▶ **Records for the exercise**
■ ■ ■ ■ ■
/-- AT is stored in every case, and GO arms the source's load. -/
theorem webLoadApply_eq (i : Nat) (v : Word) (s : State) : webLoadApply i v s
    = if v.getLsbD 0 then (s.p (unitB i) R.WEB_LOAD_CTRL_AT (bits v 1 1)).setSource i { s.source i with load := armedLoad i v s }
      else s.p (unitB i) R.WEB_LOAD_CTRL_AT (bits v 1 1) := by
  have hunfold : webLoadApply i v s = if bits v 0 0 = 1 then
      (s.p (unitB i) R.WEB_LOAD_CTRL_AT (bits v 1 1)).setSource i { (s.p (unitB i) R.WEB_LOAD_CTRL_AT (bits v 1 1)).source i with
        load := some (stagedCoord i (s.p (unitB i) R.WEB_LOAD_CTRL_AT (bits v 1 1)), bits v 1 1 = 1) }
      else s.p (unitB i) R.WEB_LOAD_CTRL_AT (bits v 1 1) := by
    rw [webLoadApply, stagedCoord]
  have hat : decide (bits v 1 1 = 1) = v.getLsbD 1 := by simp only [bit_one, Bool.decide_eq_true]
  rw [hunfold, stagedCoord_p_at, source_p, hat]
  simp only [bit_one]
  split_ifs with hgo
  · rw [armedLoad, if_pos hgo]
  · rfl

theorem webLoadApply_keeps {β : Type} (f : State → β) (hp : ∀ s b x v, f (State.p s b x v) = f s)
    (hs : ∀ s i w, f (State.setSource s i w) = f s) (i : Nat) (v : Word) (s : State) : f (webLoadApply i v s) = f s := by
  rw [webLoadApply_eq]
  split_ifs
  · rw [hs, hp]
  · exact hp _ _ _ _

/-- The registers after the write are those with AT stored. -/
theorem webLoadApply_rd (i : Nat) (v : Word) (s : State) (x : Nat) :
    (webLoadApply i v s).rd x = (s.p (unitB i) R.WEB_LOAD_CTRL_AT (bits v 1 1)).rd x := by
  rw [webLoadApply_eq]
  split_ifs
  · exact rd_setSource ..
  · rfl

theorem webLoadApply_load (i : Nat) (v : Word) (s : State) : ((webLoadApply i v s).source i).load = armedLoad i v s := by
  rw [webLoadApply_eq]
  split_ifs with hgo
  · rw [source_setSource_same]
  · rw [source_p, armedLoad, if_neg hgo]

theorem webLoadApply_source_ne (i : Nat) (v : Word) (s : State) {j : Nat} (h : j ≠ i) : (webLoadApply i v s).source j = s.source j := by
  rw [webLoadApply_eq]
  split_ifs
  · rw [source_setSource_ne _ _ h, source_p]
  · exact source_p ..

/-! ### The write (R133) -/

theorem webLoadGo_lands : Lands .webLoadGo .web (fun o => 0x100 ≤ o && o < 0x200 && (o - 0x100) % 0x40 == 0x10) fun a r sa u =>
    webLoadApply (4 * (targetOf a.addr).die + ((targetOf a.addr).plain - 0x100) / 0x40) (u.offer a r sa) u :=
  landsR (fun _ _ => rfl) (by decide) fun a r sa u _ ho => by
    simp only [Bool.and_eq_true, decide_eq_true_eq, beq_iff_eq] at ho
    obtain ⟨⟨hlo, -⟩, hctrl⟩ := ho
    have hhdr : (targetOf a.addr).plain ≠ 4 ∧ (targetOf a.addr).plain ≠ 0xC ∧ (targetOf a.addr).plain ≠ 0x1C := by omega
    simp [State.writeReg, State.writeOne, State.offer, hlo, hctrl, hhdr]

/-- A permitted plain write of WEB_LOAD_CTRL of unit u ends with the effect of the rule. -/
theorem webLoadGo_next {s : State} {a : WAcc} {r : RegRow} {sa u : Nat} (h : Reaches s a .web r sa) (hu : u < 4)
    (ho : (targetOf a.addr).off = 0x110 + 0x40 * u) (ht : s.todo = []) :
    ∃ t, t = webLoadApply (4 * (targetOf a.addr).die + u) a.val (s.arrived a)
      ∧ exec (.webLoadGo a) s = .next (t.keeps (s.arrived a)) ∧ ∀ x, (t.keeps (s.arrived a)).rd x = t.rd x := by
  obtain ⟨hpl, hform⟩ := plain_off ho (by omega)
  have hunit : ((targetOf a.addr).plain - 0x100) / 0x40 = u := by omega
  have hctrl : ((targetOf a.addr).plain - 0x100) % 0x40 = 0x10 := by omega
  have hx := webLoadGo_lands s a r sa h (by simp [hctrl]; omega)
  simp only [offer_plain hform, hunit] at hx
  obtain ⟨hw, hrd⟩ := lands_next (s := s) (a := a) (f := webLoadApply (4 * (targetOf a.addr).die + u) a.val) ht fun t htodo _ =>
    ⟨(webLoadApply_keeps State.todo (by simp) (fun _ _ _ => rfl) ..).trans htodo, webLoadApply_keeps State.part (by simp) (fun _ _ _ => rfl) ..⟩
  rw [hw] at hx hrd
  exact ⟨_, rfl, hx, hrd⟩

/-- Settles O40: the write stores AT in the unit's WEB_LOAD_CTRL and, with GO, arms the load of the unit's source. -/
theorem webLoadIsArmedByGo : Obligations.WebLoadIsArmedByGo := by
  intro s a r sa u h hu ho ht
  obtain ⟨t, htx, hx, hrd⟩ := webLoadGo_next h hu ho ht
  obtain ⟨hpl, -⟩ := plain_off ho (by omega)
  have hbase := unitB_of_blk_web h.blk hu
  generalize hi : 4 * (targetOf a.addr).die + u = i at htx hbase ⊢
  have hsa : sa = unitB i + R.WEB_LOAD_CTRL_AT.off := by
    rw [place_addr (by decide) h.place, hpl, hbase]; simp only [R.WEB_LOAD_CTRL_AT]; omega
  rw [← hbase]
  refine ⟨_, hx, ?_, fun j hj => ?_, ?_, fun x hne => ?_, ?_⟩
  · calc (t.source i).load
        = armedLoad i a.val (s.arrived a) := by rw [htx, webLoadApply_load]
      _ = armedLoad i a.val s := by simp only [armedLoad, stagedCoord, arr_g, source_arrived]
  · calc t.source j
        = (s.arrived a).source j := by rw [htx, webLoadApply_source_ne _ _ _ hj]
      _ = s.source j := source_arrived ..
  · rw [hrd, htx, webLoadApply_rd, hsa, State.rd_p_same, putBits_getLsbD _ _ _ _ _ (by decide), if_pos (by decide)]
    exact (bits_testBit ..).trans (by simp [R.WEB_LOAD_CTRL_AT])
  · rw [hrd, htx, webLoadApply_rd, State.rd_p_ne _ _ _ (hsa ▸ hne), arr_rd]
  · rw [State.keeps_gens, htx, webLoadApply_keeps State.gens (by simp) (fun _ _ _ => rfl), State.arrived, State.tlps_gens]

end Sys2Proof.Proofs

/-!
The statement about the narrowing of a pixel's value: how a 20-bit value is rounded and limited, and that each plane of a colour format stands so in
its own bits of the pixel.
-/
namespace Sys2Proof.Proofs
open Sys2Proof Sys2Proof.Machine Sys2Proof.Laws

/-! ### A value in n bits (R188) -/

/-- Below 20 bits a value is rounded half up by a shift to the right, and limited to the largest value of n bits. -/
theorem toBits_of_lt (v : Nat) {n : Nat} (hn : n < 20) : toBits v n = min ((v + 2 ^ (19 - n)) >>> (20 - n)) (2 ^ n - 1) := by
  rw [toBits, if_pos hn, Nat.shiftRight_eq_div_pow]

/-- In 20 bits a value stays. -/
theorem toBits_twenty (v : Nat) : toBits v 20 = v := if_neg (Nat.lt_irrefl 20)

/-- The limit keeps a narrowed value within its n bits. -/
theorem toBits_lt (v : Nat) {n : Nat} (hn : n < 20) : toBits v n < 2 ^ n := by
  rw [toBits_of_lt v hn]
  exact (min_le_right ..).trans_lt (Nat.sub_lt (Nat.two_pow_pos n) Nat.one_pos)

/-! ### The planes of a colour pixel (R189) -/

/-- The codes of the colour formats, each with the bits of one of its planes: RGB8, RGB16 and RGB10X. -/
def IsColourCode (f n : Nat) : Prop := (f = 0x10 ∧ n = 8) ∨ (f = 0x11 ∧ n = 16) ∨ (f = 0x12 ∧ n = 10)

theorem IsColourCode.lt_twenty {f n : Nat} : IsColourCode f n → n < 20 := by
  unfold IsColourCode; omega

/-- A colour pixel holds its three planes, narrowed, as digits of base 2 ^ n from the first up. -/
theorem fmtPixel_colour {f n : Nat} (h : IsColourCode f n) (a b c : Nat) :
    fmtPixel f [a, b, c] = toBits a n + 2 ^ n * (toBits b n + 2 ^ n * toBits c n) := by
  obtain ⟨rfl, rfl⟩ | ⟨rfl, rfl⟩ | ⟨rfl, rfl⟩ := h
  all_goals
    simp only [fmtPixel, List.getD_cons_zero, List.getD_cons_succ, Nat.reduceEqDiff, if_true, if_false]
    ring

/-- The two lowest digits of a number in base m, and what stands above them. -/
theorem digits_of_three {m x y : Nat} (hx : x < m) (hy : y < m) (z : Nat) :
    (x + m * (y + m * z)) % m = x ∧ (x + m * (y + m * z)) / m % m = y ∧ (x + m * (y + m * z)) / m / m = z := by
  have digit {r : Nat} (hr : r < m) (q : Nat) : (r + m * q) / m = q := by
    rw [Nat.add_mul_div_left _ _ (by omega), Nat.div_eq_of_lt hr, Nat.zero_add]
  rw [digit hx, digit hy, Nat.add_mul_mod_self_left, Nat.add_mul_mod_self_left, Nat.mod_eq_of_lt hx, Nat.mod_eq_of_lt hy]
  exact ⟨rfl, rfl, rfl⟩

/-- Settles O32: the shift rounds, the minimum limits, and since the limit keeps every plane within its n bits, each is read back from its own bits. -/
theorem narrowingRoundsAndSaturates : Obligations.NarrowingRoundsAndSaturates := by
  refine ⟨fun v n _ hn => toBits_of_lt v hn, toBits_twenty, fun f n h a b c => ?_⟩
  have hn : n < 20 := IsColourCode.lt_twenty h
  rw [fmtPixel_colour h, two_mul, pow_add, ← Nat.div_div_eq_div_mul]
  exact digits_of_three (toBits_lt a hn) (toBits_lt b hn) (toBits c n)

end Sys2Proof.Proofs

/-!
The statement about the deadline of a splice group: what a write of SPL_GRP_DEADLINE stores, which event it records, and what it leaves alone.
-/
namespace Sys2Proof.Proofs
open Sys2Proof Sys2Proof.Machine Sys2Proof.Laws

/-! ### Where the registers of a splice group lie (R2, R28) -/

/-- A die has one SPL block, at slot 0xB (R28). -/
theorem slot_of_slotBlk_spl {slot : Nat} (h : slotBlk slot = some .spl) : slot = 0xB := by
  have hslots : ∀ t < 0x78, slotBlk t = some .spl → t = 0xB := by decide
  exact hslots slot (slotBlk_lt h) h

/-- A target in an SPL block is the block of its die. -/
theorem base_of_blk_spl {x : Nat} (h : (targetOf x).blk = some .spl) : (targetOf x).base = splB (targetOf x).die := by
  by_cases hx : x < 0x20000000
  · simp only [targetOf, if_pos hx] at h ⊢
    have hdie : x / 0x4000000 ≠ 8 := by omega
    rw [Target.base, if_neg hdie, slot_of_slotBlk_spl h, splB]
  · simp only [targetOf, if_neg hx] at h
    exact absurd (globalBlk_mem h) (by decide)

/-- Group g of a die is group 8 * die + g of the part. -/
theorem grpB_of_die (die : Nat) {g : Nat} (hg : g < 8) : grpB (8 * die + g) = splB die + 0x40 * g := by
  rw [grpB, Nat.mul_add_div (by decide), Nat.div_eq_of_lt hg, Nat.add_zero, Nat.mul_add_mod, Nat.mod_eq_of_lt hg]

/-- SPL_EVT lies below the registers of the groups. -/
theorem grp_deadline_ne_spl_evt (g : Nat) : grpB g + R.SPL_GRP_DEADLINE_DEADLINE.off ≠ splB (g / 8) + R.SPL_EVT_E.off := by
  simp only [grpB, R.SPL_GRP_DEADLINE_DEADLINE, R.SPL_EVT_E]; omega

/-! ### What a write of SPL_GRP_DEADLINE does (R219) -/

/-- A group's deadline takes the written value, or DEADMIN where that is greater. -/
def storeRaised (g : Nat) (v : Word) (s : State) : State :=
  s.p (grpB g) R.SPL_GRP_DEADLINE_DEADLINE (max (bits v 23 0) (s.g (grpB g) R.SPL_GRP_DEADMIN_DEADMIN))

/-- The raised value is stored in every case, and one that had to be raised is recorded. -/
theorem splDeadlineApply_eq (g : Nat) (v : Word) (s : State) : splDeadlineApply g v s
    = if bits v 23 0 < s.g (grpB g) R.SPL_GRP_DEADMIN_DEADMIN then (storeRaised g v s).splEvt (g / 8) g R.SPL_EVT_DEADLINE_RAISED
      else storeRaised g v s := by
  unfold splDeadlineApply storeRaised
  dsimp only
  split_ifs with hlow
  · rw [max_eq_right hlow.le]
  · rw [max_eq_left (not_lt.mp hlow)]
■ ■ ■ ■ ■
Exactly as written, repeat the lines from the start of the listing through the line containing "theorem webLoadApply_eq (i", both included.

/-- AT is stored in every case, and GO arms the source's load. -/
theorem webLoadApply_eq (i : Nat) (v : Word) (s : State) : webLoadApply i v s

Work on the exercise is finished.